Here's the thing about the pickleball lob: it looks simple. You swing up. The ball goes high. What could go wrong?

Everything. Depth is the difference between a great lob and a free overhead for your opponent.

A lob that lands in the kitchen or even mid-court is a death sentence.

One that lands within two feet of the baseline forces your opponent to retreat and start the point over.

Good shot selection starts with understanding why the shot exists in the first place.

The lob isn't a reset button. It's a tactical disruption designed to move aggressive opponents off the kitchen line.

Lobbing out of panic means you're misusing it before you've even made contact.

Most players don't drill the lob. So when the moment arrives in a live game, the muscle memory isn't there and the ball floats somewhere it shouldn't.

The 7 Most Common Lob Pickleball Technique Mistakes

Mistake 1: Lobbing Too Short

This is the big one. A shallow lob is not a lob. It's a free overhead. Blocking a smash off a short lob is one of the hardest situations to recover from, and you put yourself there voluntarily.

Your target is the back two feet of the court. Aim past the baseline in your head so the real ball lands near it. Most players naturally come up short under pressure, so building in that extra mental buffer helps a lot.

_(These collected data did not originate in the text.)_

-- ==== Sys2Proof/Tests/Slice0.lean ====
section
/-! SUPPORT. Tests: ill-formed commands, the spec's worked examples, and for every statement a concrete case that meets its hypotheses. -/

open Sys2Proof Sys2Proof.Machine

namespace Sys2Proof.Tests

set_option Elab.async false
set_option linter.unusedVariables false

/-! ### Small states -/

/-- A host's session on SPI and the header of its next command. -/
def se : Session := { number := 1, role := 3, heartbeat := 10000, lastSeq := 0, lastSeen := 90000000000 }
def hd : Hdr := { tr := .spi, tag := 7, role := 3, seq := 1 }

/-- The hardware in a mode, 125 s after reset. -/
def w0 (m : Mode) : Hw := { ticks := 100000000000, dev := { mode := m }, clk := { time := 0x123456789A, refLock := true } }

/-- A device in CONFIG, or in a given mode, with that session open; its hardware changed by `f`. -/
def up : State := { hw := w0 .config, cmd := { spi := some se, sessNext := 2 } }
def upIn (m : Mode) (f : Hw → Hw := id) : State := { hw := f (w0 m), cmd := up.cmd }
def upTo (f : Hw → Hw) : State := upIn .config f

/-- Whether a command of that header is taken for that session, as a computation. -/
def takesB (s : State) (c : Instr) (h : Hdr := hd) (x : Session := se) : Bool :=
  decide (hdrOf c = some h) && s.hw.hears h.tr && decide ((paramsOf c).length ≤ payloadLimit h.tr) && decide (s.cmd.session h.tr = some x) &&
  decide (h.seq.toNat = (x.lastSeq + 1) % 65536) && (x.accepted.find? (fun e => decide (e.seq = h.seq.toNat ∧ e.tag = h.tag.toNat))).isNone &&
  x.wait.isNone && x.held.isEmpty && x.resume.isNone && decide (x.away.length < 8) && decide (h.version = 1) && decide (h.flags.toNat < 4) && decide (h.reserved = 0) &&
  h.padBad.isNone && h.opcode.isNone && decide (h.subaddr.toNat = s.hw.cas.index) && decide (s.hw.cas.index < 4) && (!(rowOf c).wide || !s.hw.inCascade) &&
  s.hw.outbox.isEmpty && (!s.hw.noSafety || (!(rowOf c).fused && !safetyOp (rowOf c).op)) && decide ((rowOf c).role ≤ h.role.toNat) &&
  decide (h.role.toNat ≤ x.role) && decide (s.hw.dev.mode ∈ (rowOf c).modes) && decide (s.hw.dev.mode ≠ .dormant) &&
  decide (s.hw.dev.mode ≠ .boot) && !s.hw.wch.lost && !s.cmd.held (rowOf c).writes && (!(rowOf c).stepped || decide (s.cmd.liveOps < 4))

theorem takes_of {s : State} {c : Instr} {h : Hdr} {x : Session} (e : takesB s c h x = true) : s.Takes c h x := by
  simp only [takesB, Bool.and_eq_true, decide_eq_true_eq, Option.isNone_iff_eq_none, List.isEmpty_iff, Bool.or_eq_true, Bool.not_eq_true',
    and_assoc] at e
  obtain ⟨h1, h2, h3, h4, h5, h6, h7, h8, h9, h10, h11, h12, h13, h14, h15, h16, h17, h18, h19, h20, h21, h22, h23, h24, h25, h26, h27, h28⟩ := e
  refine ⟨h1, ⟨⟨h2, h3, h4, h5, h6, ⟨h7, h8, h9⟩, h10, ⟨h11, h12, h13, h14, h15, h16, h17, ?_⟩, h19⟩, ?_, ⟨h21, h22⟩, ⟨h23, h24, h25⟩, h26, h27, ?_⟩⟩
  · intro w; simpa [w] using h18
  · intro w; simpa [w] using h20
  · intro w; simpa [w] using h28

/-- A plan of one cell in bank 0, and its placement on channel 0. -/
def plan1 : List Byte :=
  [1, 0, 1, 0, 1, 0, 0, 1, 0, 0, 0, 0, 0, 0, 0, 0x80, 0xE8, 3, 0, 0, 1, 0, 0x11, 0, 8, 8, 0, 0x11, 0, 1, 0, 0, 0, 0, 0, 0, 1, 0, 0, 0] ++
    List.replicate 32 0
def placed1 : Placement := { plan := planInForce plan1, tracks := [(0, { row := 0, nAcc := 2, k := 1, shape := 0 })], grid := [(0, 2)] }
/-- An AG7680-IS in a mode, and a guard map of one cell, P0 with FAR 10 cm (Tables 18.1 to 18.3). -/
def isIn (m : Mode) (f : Hw → Hw := id) : State := upIn m (fun w => f { w with dev := { w.dev with codeRead := some 0 } })
def map1 : List Byte :=
  [1, 1, 1, 0, 1, 1, 0, 0, 0, 0, 1, 0, 1, 1, 1, 1, 0xFF, 0xFF, 0xFF, 0xFF, 1, 0] ++ List.replicate 10 0 ++ [0, 0, 0, 0, 0, 0, 10, 0, 0, 0, 0, 0, 0, 0]

/-- Blocks as a sender scrambles them, from a register. -/
def scrambleAll : List Block → Nat → List Block
  | [], _ => []
  | b :: r, s => (b.1, (scramble 128 b.2 s 0).1) :: scrambleAll r (scramble 128 b.2 s 0).2

/-- The same device with lane `l` in a state given, or with its lanes in the Ethernet personality. -/
def lanes (l : Nat) (x : Lane) : State := upTo (fun w => w.setLane l x)
def ethUp (f : Hw → Hw := id) : State := upTo (fun w => f { w with lnk := { w.lnk with cfg := putBit w.lnk.cfg 12 true } })

/-- What a check asks of the state a command leaves, and the last packet queued on a transport. -/
def nx (c : Instr) (s : State) (p : State → Bool) : Bool := match exec c s with | .next u => p u | _ => false
def last (u : State) (t : Transport) : Option Packet := (u.cmd.out t).getLast?

/-! ### The spec's worked examples and the check values of its standard codes -/

/-- 02_commands_and_events.md, the example of R29 to R31: the command of 28 bytes without its CRC, and its reply. -/
def user : State :=
  { hw := { w0 .config with dev := { mode := .config, codeRead := some 0 } },
    cmd := { spi := some { number := 1, role := 1, heartbeat := 10000, lastSeq := 6, lastSeen := 90000000000 }, sessNext := 2 } }
theorem test_example_command : (packetBytes 0x10 0x42 0 1 7 0 0 0 (le 4 0 ++ le 2 1)).take 24 =
    [0x5C, 0xA5, 0x01, 0x10, 0x42, 0x00, 0x00, 0x01, 0x06, 0x00, 0x07, 0, 0, 0, 0, 0, 0, 0, 0, 0, 1, 0, 0, 0] := by decide +kernel
theorem test_example_reply :
    (nx (.regRead { tr := .spi, tag := 0x42, role := 1, seq := 7 } 0 1) user (fun t => (last t .spi).any (fun p =>
      decide (p.bytes.length = 24 ∧ p.bytes.take 20 =
        [0x5C, 0xA5, 0x01, 0x10, 0x42, 0x00, 0x10, 0x01, 0x04, 0x00, 0x07, 0x00, 0x01, 0, 0, 0, 0x00, 0xB0, 0x80, 0x76])))) = true := by
  decide +kernel
/-- The check values of CRC-32C, of Bell's CRC-32 and of SHA-256 as their definitions publish them. -/
theorem test_crc32c_check : crc32c [0x31, 0x32, 0x33, 0x34, 0x35, 0x36, 0x37, 0x38, 0x39] = 0xE3069283 := by decide +kernel
theorem test_bell_check : bellCheck [0x31, 0x32, 0x33, 0x34, 0x35, 0x36, 0x37, 0x38, 0x39] = 0x1697D06A := by decide +kernel
theorem test_sha256_abc : sha256 [0x61, 0x62, 0x63] =
    be 32 0xba7816bf8f01cfea414140de5dae2223b00361a396177a9cb410ff61f20015ad := by decide +kernel
/-- 02_commands_and_events.md: F.BCN.012, a WARN fault, has SRC 0x04 and CODE 0x200C. -/
theorem test_fault_code : fid srcBcn 1 12 = { src := 0x04, code := 0x200C } := by decide
/-- 05_spad_array.md, the example of R114 in region 454: code 109 at 55 °C, 200 at −40 °C, 42 at 125 °C; OK, VEX_ACT 150. -/
def spd454 (breakdown : Nat) : SpdSt :=
  { hvMeas := 26000, biasOn := true, breakdown := [(454, breakdown + 150 * 2 ^ 16)], regions := [(454, { enable := true })] }
def region454 (celsius : Int) (breakdown : Nat) : Hw :=
  { w0 .scan with temps := [(1, 64 * celsius)], spd := spd454 breakdown }
theorem test_trim_example : sensorOf 454 = 1 ∧ (region454 55 20850).trimOf 454 none false = (109, 0, 150) ∧
    ((region454 (-40) 20850).trimOf 454 none false).1 = 200 ∧
    ((region454 125 20850).trimOf 454 none false).1 = 42 ∧
    ((region454 125 21600).trimOf 454 none false).2.1 = 1 := by decide +kernel
/-- 06_time_base_and_tdc.md, the example of a target at 50 m: SKEW 14,540 is 227 and 12 / 64 fine steps; the stamp of n = 13 at edge
1,000,270 with G = 1.0 is 80,021,587. -/
theorem test_skew_example : skewInt 14540 = 227 ∧ skewFrac 14540 = 12 := by decide
theorem test_stamp_example : stampOf 0 1000270 13 0x8000 = 80021587 := by decide +kernel
/-- 17_calibration.md, the example of R365: SKEW 14,564 and G_v 0x8031 between sets at 25 and 45 °C. -/
theorem test_interpolate_example :
    (interpolate [{ temp := 1600, skew := [(500, 14540)] }, { temp := 2880, skew := [(500, 14620)] }] 1984 (fun c => ((mget 0 c.skew 500 : Nat) : Int)),
     interpolate [{ temp := 1600, vgain := [(0, 0x8000)] }, { temp := 2880, vgain := [(0, 0x80A4)] }] 1984 (fun c => ((mget 0 c.vgain 0 : Nat) : Int))) =
      (14564, 0x8031) := by decide +kernel
/-- 10_point_output.md, the example of R228: of 40 channels of 523.0 Mb/s, 30 fit 16,117.4 Mb/s; of 648.8 Mb/s each, 24. -/
theorem test_export_example :
    ((fitExports (fun _ => 522977280) true (List.range 40) (fun _ => 16117400000)).filter (fun e => e.2)).length = 30 ∧
    ((fitExports (fun _ => 648806400) true (List.range 40) (fun _ => 16117400000)).filter (fun e => e.2)).length = 24 := by decide +kernel
/-- 15_sifter.md, the example of R329: 200 taps on a BALANCED channel fit its budget, 465 do not. -/
theorem test_fir_example : preset 1 = (3, 1, 64) ∧ firFits 3 3 1 0 200 = true ∧ firFits 3 3 1 0 465 = false := by decide
/-- 11_serial_lanes.md, R239 to R244: a codeword has the value 0 at the generator's roots; one wrong symbol shows; a LINK block and a
packet are read back; what one end scrambles the other descrambles. -/
theorem test_codeword : isCodeword ([5, 1000, 3] ++ rsParity [5, 1000, 3]) = true ∧
    isCodeword ([5, 1000, 2] ++ rsParity [5, 1000, 3]) = false := by decide +kernel
theorem test_link_block : linkOf (LinkBlock.payload { ack := 0xABC, nak := true, pause := 0x3C, req := 5, arg := 0x77, sfc := 0xE1 }) =
    some { ack := 0xABC, nak := true, pause := 0x3C, req := 5, arg := 0x77, sfc := 0xE1 } := by decide +kernel
theorem test_link_packet : (readLp (lpBlocks 3 0x123 [1, 2, 3, 4, 5])).2 = some (3, 0x123, true, [1, 2, 3, 4, 5]) := by decide +kernel
theorem test_scrambler : descrambleAll (scrambleAll (lpBlocks 3 0x123 [1, 2, 3]) 0x155) 0x155 = lpBlocks 3 0x123 [1, 2, 3] := by
  decide +kernel
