-- ==== Sys2Proof/Word.lean ====
section
/-! DEFINITION. The three widths of unsigned numbers the spec uses (00_scope.md R8). -/

namespace Sys2Proof

/-- u8 of R8: one byte of a request, a response, a buffer or the wire. -/
abbrev Byte := BitVec 8

/-- u16 of R8: lengths and the CRC-16 register. -/
abbrev Half := BitVec 16

/-- u32 of R8: addresses, tick counts and the CRC-32 register. -/
abbrev Word := BitVec 32

end Sys2Proof
end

If you want to see what deep lob placement looks like at the pro level, The Lob Doctor breaks it down with context most players never get.

Mistake 2: Telegraphing the Shot

A telegraphed lob is a dead lob. If your opponent is already backpedaling before you swing, they'll be set up to crush it. The lob pickleball technique that actually works looks identical to your dink setup until the last second.

Keep your paddle face and body position neutral. The rotation and follow-through reveal the lob, not the setup. Players who master topspin have a real advantage here because the faster arc makes it harder to time even when anticipated.

Mistake 3: Using It When Opponents Are Positioned Back

The lob works because it exploits players who are crowded at the kitchen line. If your opponents have already stepped back, you're lobbing into their wheelhouse. They don't need to retreat. They're already there. Now you've given them a floater at shoulder height.

Read their positioning before every potential lob. Are they pressed forward, weight on toes, leaning into the net? That's your window. Are they standing a few feet behind the kitchen line? Consider a reset or a drive instead and wait for a better opportunity.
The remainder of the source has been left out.